A spinal cord stimulator (SCS), also known as a dorsal column stimulator, is a device surgically placed under your skin to send a mild electric current to your spinal cord (Fig. 1). A small wire carries the current from a pulse generator to the nerve fibers of the spinal cord. When turned on, the stimulation feels like a mild tingling in the area where pain is felt. Your pain is reduced because the electrical current interrupts the pain signal from reaching your brain.
Patients selected for this procedure usually have had a disability for more than 12 months and have pain in their lower back and leg (sciatica). They’ve typically had one or more failed spinal surgeries.

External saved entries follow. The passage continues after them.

theorem witness_CanRequestsAbortsAndReleases :
    (∀ hi : Bool, MayWrite (can CanChan.zero) (.sup 0) (if hi then Reg.canTxreq1 0 else Reg.canTxreq0 0) ∧
      MayWrite (can CanChan.zero) (.sup 0) (if hi then Reg.canTxabort1 0 else Reg.canTxabort0 0)) ∧
    (((List.range 32).filter (fun j => bit 0x80000001 j)).map (fun j => j + 32 * b2n true) = [32, 63]) ∧
    (∀ b ∈ [32, 63], (canOn (can CanChan.zero) 0 && !(can CanChan.zero).rdBit (Reg.canCtl 0) 3 && !bufSched (can CanChan.zero) 0 b &&
      !bufBusy (can CanChan.zero) 0 b) = true) ∧
    (∀ b ∈ [32, 63], (canOn run 0 && !run.rdBit (Reg.canCtl 0) 3 && !bufSched run 0 b && !bufBusy run 0 b) = false) ∧
    (let s := matrix CanChan.zero
     canOn s 0 = true ∧ 0 < s.rdF (Reg.canSchcfg 0) 16 8 ∧ canColumn s 0 = fld (canWord s 0 0x6000) 9 0 ∧ s.rst.inCore = false ∧
       Still s ∧ ¬ 1 < s.rdF (Reg.canSchcfg 0) 16 8) ∧
    (let z := fun (s : Chip) => commitDue (s.atPhase (fld (canWord s 0 0x6004) 13 0))
     let b := fld (canWord (matrix CanChan.zero) 0 0x6000) 21 16
     let off := matrix { CanChan.zero with tec := 256 }
     (z (matrix CanChan.zero)).rdBit (Reg.canCtl 0) 3 = false ∧ bufBusy (z (matrix CanChan.zero)) 0 b = false ∧
       canBusState (z (matrix CanChan.zero)) 0 ≠ 3 ∧ (z ((matrix CanChan.zero).wrBit (Reg.canCtl 0) 3 true)).rdBit (Reg.canCtl 0) 3 = true ∧
       bufBusy (z (matrix { CanChan.zero with pend := [pend 0 false] })) 0 0 = true ∧
       canOn off 0 = true ∧ 0 < off.rdF (Reg.canSchcfg 0) 16 8 ∧ canColumn off 0 = fld (canWord off 0 0x6000) 9 0 ∧ bufBusy (z off) 0 b = false ∧
       canBusState (z off) 0 = 3 ∧ (z off).rdBit (Reg.canCtl 0) 3 = false) ∧
    (let s := can { CanChan.zero with pend := [pend 63 true] }
     (canSt s 0).pend.find? (fun q => q.buf == 63) = some (pend 63 true) ∧ (pend 63 true).sched = true ∧
       (pend 63 true).rel + 1000 * (pend 63 true).win ≤ (s.atPhase 1000).nowNs) := by decide +kernel

/-- A received frame, and filter 1 of channel 0 taking it into the FIFO. -/
def canFrame : CanFrame := ⟨0, 0, 5, 8, false, false, [1, 2, 3], false⟩
def filtered (act head : Nat) : Chip :=
  (((can CanChan.zero).wr (canBase 0 + 0x1010) 5).wr (canBase 0 + 0x1018) (wn (1 + 16 * act))).wr (Reg.canRxhead 0) (wn head)

/-- Two buffers pending with one ID, and one of them on the bus. -/
def two : Chip := can { CanChan.zero with pend := [pend 63 false, pend 2 false] }
def onBus : Chip := can { CanChan.zero with bus := some (pend 63 false) }

theorem witness_CanFiltersAndArbitration :
    ((canBusState (can CanChan.zero) 0 = 1 ∧ (canSt (can CanChan.zero) 0).bus = none ∧ bit canFrame.id 30 = false) ∧
      takingFilter (can CanChan.zero) 0 canFrame.id = none) ∧
    (let fd : CanFrame := { canFrame with
       id := 0x40000005
       res := true }
     let on := (can CanChan.zero).wrBit (Reg.canCtl 0) 2 true
     bit fd.id 30 = true ∧ canBusState (can CanChan.zero) 0 = 1 ∧ (can CanChan.zero).rdBit (Reg.canCtl 0) 2 = false ∧
       canBusState on 0 = 1 ∧ (canSt on 0).bus = none ∧ on.rdBit (Reg.canCtl 0) 2 = true ∧ on.rdBit (Reg.canCtl 0) 6 = false ∧
       canBusState (on.wrBit (Reg.canCtl 0) 6 true) 0 = 1 ∧ (on.wrBit (Reg.canCtl 0) 6 true).rdBit (Reg.canCtl 0) 6 = true) ∧
    (∀ act ∈ [0, 1, 3], canBusState (filtered act 0) 0 = 1 ∧ (canSt (filtered act 0) 0).bus = none ∧
      takingFilter (filtered act 0) 0 canFrame.id = some 1 ∧ fld (canWord (filtered act 0) 0 (0x1008 + 16 * 1)) 5 4 = act ∧
      fifoFull (filtered act 0) 0 = false ∧ fifoFull (filtered act 64) 0 = true ∧
      takingFilter (filtered act 64) 0 canFrame.id = some 1 ∧ canBusState (filtered act 64) 0 = 1) ∧
    (Still run ∧ canBusState run 0 ≠ 1 ∧ canBusState run 0 ≠ 2) ∧
    (mayTransmit two 0 = true ∧ (canSt two 0).pend.filter (mayArbitrate two 0) ≠ []) ∧ mayTransmit run 0 = false ∧
    ((canSt onBus 0).bus = some (pend 63 false) ∧ (pend 63 false).buf < 64) ∧ (canSt run 0).bus = none := by decide +kernel

/-- Bus-off. -/
def busOff (manual recovering : Bool) : Chip := (can { CanChan.zero with
  tec := 256
  recovering := recovering }).wrBit (Reg.canCtl 0) 5 manual

theorem witness_CanErrorCountersAndBusOff :
    canBusState (can CanChan.zero) 0 = 1 ∧ canBusState (can { CanChan.zero with recv := 128 }) 0 = 2 ∧
    (let c := { CanChan.zero with
        bus := some (pend 0 false)
        tec := 255
        joined := true }
     canBusState { run.wr (Reg.canCtl 0) 1 with can := [(0, c)] } 0 = 2 ∧ 255 < (canCount c 1 (.frame true false)).tec) ∧
    (Still run ∧ canBusState run 0 ≠ 1 ∧ canBusState run 0 ≠ 2 ∧ canBusState run 0 ≠ 3) ∧
    (canBusState (busOff false false) 0 = 3 ∧ (busOff false false).rdBit (Reg.canCtl 0) 5 = false) ∧
    (canBusState (busOff true true) 0 = 3 ∧ (canSt (busOff true true) 0).recovering = true) ∧
    (Still (busOff true false) ∧ (busOff true false).rdBit (Reg.canCtl 0) 5 = true ∧ (canSt (busOff true false) 0).recovering = false) ∧
    (MayWrite (busOff true false) (.sup 0) (Reg.canCtl 0) ∧ canBusState (busOff true false) 0 = 3) ∧
    (MayWrite run (.sup 0) (Reg.canCtl 0) ∧ run.rdBit (Reg.canCtl 0) 0 = false ∧ canStage run = false) ∧
    (let s := run.wrF Reg.pwrStat 2 0 4
     MayWrite s (.sup 0) (Reg.canCtl 0) ∧ s.rdBit (Reg.canCtl 0) 0 = false ∧ canStage s = true ∧ s.rdBit (Reg.canCtl 0) 7 = false) ∧
    ((can CanChan.zero).rdBit (Reg.canCtl 0) 0 = true ∧ (canSt (can CanChan.zero) 0).bus = none ∧
      MayWrite (can CanChan.zero) (.sup 0) (Reg.canCtl 0)) ∧
    (let s := run.wr (Reg.canCtl 0) 1
     canOn s 0 = true ∧ (canSt s 0).joined = false ∧ s.rst.inCore = false) := by decide +kernel

/-- Feedback channel 31 running in mode `m`. -/
def fb (m : Nat) (c : FbChan) : Chip := { (run.wrBit (Reg.fbStat 31) 0 true).wrF (Reg.fbCtl 31) 3 1 m with fb := [(31, c)] }

/-- A compare pulse of pin 31 that ends at 100 ns. -/
def pulse : Chip := { run with pins := { run.pins with cmp := [⟨31, 0, 31, 10, 100⟩] } }

theorem witness_FeedbackCountsEdges :
    (Still run ∧ fbRuns run 31 = false) ∧
    (fbRuns (fb 0 FbChan.zero) 31 = true ∧ fbMode (fb 0 FbChan.zero) 31 = 0 ∧
      (let f := (fb 0 FbChan.zero).rdF (Reg.fbCtl 31) 7 4
       (if f = 0 then 16 else f) = 16 ∧ (⟨true, 16⟩ : RawLine).level ≠ (fbSt (fb 0 FbChan.zero) 31).a)) ∧
    pulse.pins.cmp.any (fun p => p.pin == 31 && decide (p.stop ≤ (pulse.atPhase 100).nowNs)) = true ∧
    (Still pulse ∧ pulse.pins.cmp.any (fun p => p.pin == 31 && decide (p.stop ≤ (pulse.atPhase 99).nowNs)) = false) ∧
    (Still run ∧ MayWrite run (.sup 0) (Reg.fbCmpval 31 3)) := by decide +kernel

/-- A channel due with two counts of history one sample window apart. -/
def dueFb : FbChan := { FbChan.zero with
  due := true
  hist := [(50, some 2000), (10, some 1000)] }

theorem witness_FeedbackSamplesAndWords :
    (fbRuns (fb 0 dueFb) 31 = true ∧ fbMode (fb 0 dueFb) 31 ≠ 2 ∧ (fbSt (fb 0 dueFb) 31).due = true) ∧
    ((fbSt (fb 0 dueFb) 31).hist.head? = some (50, some 2000) ∧
      (fbSt (fb 0 dueFb) 31).hist[2 ^ fbSw (fb 0 dueFb) 31]? = some (10, some 1000) ∧ dist32 (wn 50) (wn 10) ≠ 0) ∧
    (Still run ∧ fbRuns run 31 = false) ∧
    (let s := ((fb 2 { FbChan.zero with word := some 10000 }).wrF (Reg.fbSer 31) 13 8 16).wrF (Reg.fbSer 31) 19 14 16
     ∃ t, wordDue s 31 = some t ∧ s.inTick t = false ∧ Still s) ∧
    (let s := fun (noIdle : Bool) => ((fb 2 { FbChan.zero with
        word := some 0
        noIdle := noIdle }).wrF (Reg.fbSer 31) 13 8 16).wrF (Reg.fbSer 31) 19 14 16
     (∀ b : Bool, wordDue (s b) 31 = some (fbStamp2 (s b) 31 / 2) ∧ (s b).inTick (fbStamp2 (s b) 31 / 2) = true) ∧ fbRuns (s false) 31 = true ∧ fbMode (s false) 31 = 2 ∧ (fbSt (s false) 31).word ≠ none ∧ (fbSt (s false) 31).noIdle = false ∧
       wordErrors (s false) 31 5 = (false, false) ∧ (fbSt (s true) 31).noIdle = true ∧ (fbSt (s true) 31).word ≠ none ∧
       fbRuns (s true) 31 = true ∧ fbMode (s true) 31 = 2) ∧
    (MayWrite run (.sup 0) (Reg.fbCtl 31) ∧ fbMode run 31 ≤ 2 ∧ run.rdBit (Reg.fbCtl 31) 0 = false ∧ fbStartOk run 31 = true) ∧
    (let s := run.wrBit (Reg.fbCtl 31) 0 true
     MayWrite s (.sup 0) (Reg.fbCtl 31) ∧ fbMode s 31 ≤ 2 ∧ s.rdBit (Reg.fbCtl 31) 0 = true) := by
  refine ⟨by decide +kernel, by decide +kernel, by decide +kernel, ⟨_, rfl, by decide +kernel, by decide +kernel⟩, by decide +kernel, by decide +kernel,
    by decide +kernel⟩

/-- Converter 7 with sequencer state `c`; the word 1 of entry 0 and the entries in use as given. -/
def adc (c : AdcSeq) (w1 nent : Nat) : Chip :=
  { (run.wr (0x11400000 + 0x20000 * 7 + 0x404) (wn w1)).wrF (Reg.adcCtl 7) 14 8 nent with adc := [(7, c)] }
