/-- MODE DIRECT: in STANDBY the check, then the speed, then DIRECT with the scene timer and the frame clock started, the
direct frames at 0 and the HOLD lines of the present heads released; a failed check names its item; an unknown or too high
speed is answered WRONG_STATE; no change in DIRECT (R83, R98, R107, R145, R146, R147, R149). -/
def Obligations.ModeDirectEntersDirect : Prop :=
  ∀ (tag : Byte) (s : State), Ready s →
    (s.mode = .standby → s.firstFailure = none → s.scene.speedKnown = true → (s.scene.speed : Int) ≤ s.item 7 12 →
      ∃ t, exec (.modeDirect tag) s = .next t ∧ Replied 4 tag .ok [] t ∧
        t = { s with
          mode := .direct, trackPending := false, sceneSeen := false, trackSeen := false,
          sceneTimer := some (s.timeBase + millis (s.item 1 1)), trackTimer := none,
          framePhase := some (s.timeBase + millis (s.item 1 0)),
          left := { s.left with hold := !s.present .left, direct := List.replicate 192 0 },
          right := { s.right with hold := !s.present .right, direct := List.replicate 192 0 },
          replyBuffer := t.replyBuffer, handler := t.handler }) ∧
    (s.mode = .standby → s.firstFailure = none → s.scene.speedKnown = false ∨ s.item 7 12 < (s.scene.speed : Int) →
      ∃ t, exec (.modeDirect tag) s = .next t ∧ Replied 4 tag .wrongState [] t ∧ OnlyReplied s t) ∧
    (∀ c, s.mode = .standby → s.firstFailure = some c →
      ∃ t, exec (.modeDirect tag) s = .next t ∧
        Replied 4 tag .configInconsistent [BitVec.ofNat 8 c.table, BitVec.ofNat 8 c.item] t ∧ OnlyReplied s t) ∧
    (s.mode = .direct → ∃ t, exec (.modeDirect tag) s = .next t ∧ Replied 4 tag .ok [] t ∧ OnlyReplied s t) ∧
    (s.mode = .active ∨ s.mode = .safe →
      ∃ t, exec (.modeDirect tag) s = .next t ∧ Replied 4 tag .wrongState [] t ∧ OnlyReplied s t)

/-- The expiries. The scene timer's: in ACTIVE SAFE is entered with SCENE_LOST, in DIRECT the stay ends by teardown with
DIRECT_ABORTED and an outstanding NODE PASS is answered WRONG_STATE. The track timer's: in ACTIVE SAFE is entered with
TRACK_LOST (R127, R147, R151, R152, R155). In the modes in which a timer never runs its expiry only stops it, and a stopped
timer has none: both are the model's (log 7), and so is the order of the fault and the reply (log 9). The rows carry time to
the deadline, here with no other moment before it (log 3). -/
def Obligations.TimerExpiriesActByMode : Prop :=
  ∀ s : State,
    ((s.sceneTimer = none → exec .sceneTimerExpiry s = .next s) ∧
    ∀ deadline, s.sceneTimer = some deadline → Undisturbed .sceneTimerExpiry s →
      ∃ t, exec .sceneTimerExpiry s = .next t ∧ t.timeBase = deadline ∧ s.micros ≤ t.micros ∧
        (s.mode = .active →
          t.faults = (latchFault .sceneLost 0 deadline s).faults ∧
          t.faultOverflow = (latchFault .sceneLost 0 deadline s).faultOverflow ∧
          t = { s with
            micros := t.micros, mode := .safe, trackPending := false, sceneSeen := false, trackSeen := false,
            sceneTimer := none, trackTimer := none, slots := List.replicate 16 none, faults := t.faults,
            faultOverflow := t.faultOverflow }) ∧
        (s.mode = .direct →
          TeardownValues t ∧ t.scene = s.scene ∧ t.faults = (latchFault .directAborted 0 deadline s).faults ∧
          t.faultOverflow = (latchFault .directAborted 0 deadline s).faultOverflow ∧ OnlyTornDown s t ∧
          (∀ f, s.handler = .serving f → Replied f.type f.tag .wrongState [] t) ∧
          ((∀ f, s.handler ≠ .serving f) → t.handler = s.handler ∧ t.replyBuffer = s.replyBuffer)) ∧
        (s.mode = .start ∨ s.mode = .standby ∨ s.mode = .safe →
          t = { s with micros := t.micros, sceneTimer := none })) ∧
    (s.trackTimer = none → exec .trackTimerExpiry s = .next s) ∧
    ∀ deadline, s.trackTimer = some deadline → Undisturbed .trackTimerExpiry s →
      ∃ t, exec .trackTimerExpiry s = .next t ∧ t.timeBase = deadline ∧ s.micros ≤ t.micros ∧
        (s.mode = .active →
          t.faults = (latchFault .trackLost 0 deadline s).faults ∧
          t.faultOverflow = (latchFault .trackLost 0 deadline s).faultOverflow ∧
          t = { s with
            micros := t.micros, mode := .safe, trackPending := false, sceneSeen := false, trackSeen := false,
            sceneTimer := none, trackTimer := none, slots := List.replicate 16 none, faults := t.faults,
            faultOverflow := t.faultOverflow }) ∧
        (s.mode ≠ .active → t = { s with micros := t.micros, trackTimer := none })

/-! ## Queries and configuration -/

/-- The five queries that empty nothing report what the blocks hold, in every mode, and change nothing but the reply: SUMMARY
the scene record, the shaper record and the ages of the last SCENE and TRACK; TARGETS the occupied slots in ascending order, a
record of 112 bits each; NODES the thirty records, of seven bytes each; SHADOWS the stored list of a head; LEVELS the applied
levels of a group (R44, R66, R82, R95, R140, R171, R172, R174). -/
def Obligations.QueriesReportAndChangeNothing : Prop :=
  ∀ (tag : Byte) (s : State), Ready s →
    let reports := fun (c : Instr) (part : List Byte) =>
      ∃ t, exec c s = .next t ∧ Replied 5 tag .ok part t ∧ OnlyReplied s t
    let code : Head → Byte := fun h => match h with
      | .left => 0
      | .right => 1
    let natural := fun (n : Nat) => bigEndian 2 (BitVec.ofNat 16 n)
    let integer := fun (x : Int) => bigEndian 2 (BitVec.ofInt 16 x)
    let age := fun (since : Millis) => min 65535 (s.timeBase - since).toNat
    let profile : Byte :=
      if s.shaper.profile = some .town then 1 else if s.shaper.profile = some .country then 2
      else if s.shaper.profile = some .motorway then 3 else 0
    let entry := fun (slot : Nat) (e : Entry) =>
      let state := if e.state = .tentative then 0 else if e.state = .active then 1 else 2
      BitVec.ofNat 4 slot ++ BitVec.ofNat 2 state ++ BitVec.ofNat 4 e.hits ++ BitVec.ofNat 6 e.id ++ BitVec.ofNat 3 e.cls ++
        BitVec.ofNat 2 e.tier ++ BitVec.ofNat 4 e.confidence ++ BitVec.ofInt 11 e.azL ++ BitVec.ofInt 11 e.azR ++
        BitVec.ofInt 12 e.rate ++ BitVec.ofInt 10 e.elevB ++ BitVec.ofInt 10 e.elevT ++ BitVec.ofNat 13 e.range ++
        BitVec.ofNat 16 (age e.obsTime) ++ (0 : BitVec 4)
    let node := fun (id : Nat) (r : NodeRecord) =>
      let state :=
        if r.state = .unseen then 0 else if r.state = .ok then 1 else if r.state = .suspect then 2
        else if r.state = .silent then 3 else 4
      BitVec.ofNat 5 id ++ BitVec.ofNat 3 state ++ BitVec.ofNat 4 r.mismatchCount ++ BitVec.ofBool r.lastEcho.isSome ++
        BitVec.ofNat 3 (min 7 r.failCount) ++ (r.lastEcho.map LastEcho.derate).getD 0 ++
        (r.lastEcho.map LastEcho.openFlags).getD 0 ++ (r.lastEcho.map LastEcho.shortFlags).getD 0
    reports (.querySummary tag [])
      (0 :: (natural (if s.scene.speedKnown = true then s.scene.speed else 65535) ++
        integer (if s.scene.yawValid = true then s.scene.yawRate else -32768) ++ integer s.scene.chassisPitch ++
        natural (if s.scene.accepted = true then age s.scene.lastTime else 65535) ++ [profile] ++
        integer s.shaper.prev ++ integer s.shaper.bendLeft ++ integer s.shaper.bendRight ++
        integer (s.shaper.pf.getD (-32768)) ++
        natural (if s.trackAccepted = true then age s.lastTrackTime else 65535))) ∧
    reports (.queryTargets tag [])
      (1 :: BitVec.ofNat 8 (s.slots.filter Option.isSome).length :: s.slots.zipIdx.flatMap fun p =>
        (p.1.map fun e => bigEndian 14 (entry p.2 e)).getD []) ∧
    reports (.queryNodes tag [])
      (3 :: (List.range 30).flatMap fun i => bigEndian 7 (node (i + 1) (s.nodes.getD i NodeRecord.rest))) ∧
    (∀ h, reports (.queryShadows tag [code h])
      (2 :: code h :: BitVec.ofNat 8 (s.head h).shadows.length ::
        (s.head h).shadows.flatMap fun w =>
          [BitVec.ofNat 8 w.first, BitVec.ofNat 8 w.last, BitVec.ofNat 8 w.bottom, BitVec.ofNat 8 w.top] ++
            natural w.residual)) ∧
    ∀ h (g : Byte), g.toNat ≤ 11 →
      reports (.queryLevels tag [code h, g])
        (4 :: code h :: g ::
          (List.range 16).flatMap fun k => natural ((s.head h).applied.getD (48 * (k / 4) + (4 * g.toNat + k % 4)) 0))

You may be a candidate for SCS if you meet the following criteria:
- Conservative therapies have failed
- Your source of pain has been verified
- You would not benefit from additional surgery
- You are not seriously dependent on pain medication or other drugs
- You do not have depression or other psychiatric conditions that contribute to your pain
- You have no medical conditions that would keep you from undergoing implantation
- You have had a successful trial stimulation
An SCS can help lessen chronic pain caused by:
- Chronic leg (sciatica) or arm pain: ongoing, persistent pain caused by degenerative conditions like arthritis or spinal stenosis, or from nerve damage.
- Failed back surgery syndrome: failure of one or more surgeries to control persistent leg pain (sciatica), but not technical failure of the original procedure.
- Complex regional pain syndrome (CRPS): a progressive disease of the nervous system in which patients feel constant chronic burning pain, typically in the foot or the hand. Formerly called reflex sympathetic dystrophy (RSD).
- Arachnoiditis: painful inflammation and scarring of the meninges (protective layers) of the spinal nerves.
- Other: stump pain, angina, peripheral vascular disease, multiple sclerosis, spinal cord injury.
If your pain is caused by a correctable condition, then this must be fixed first. You cannot have a Spinal Cord Stimulator if you have a cardiac pacemaker.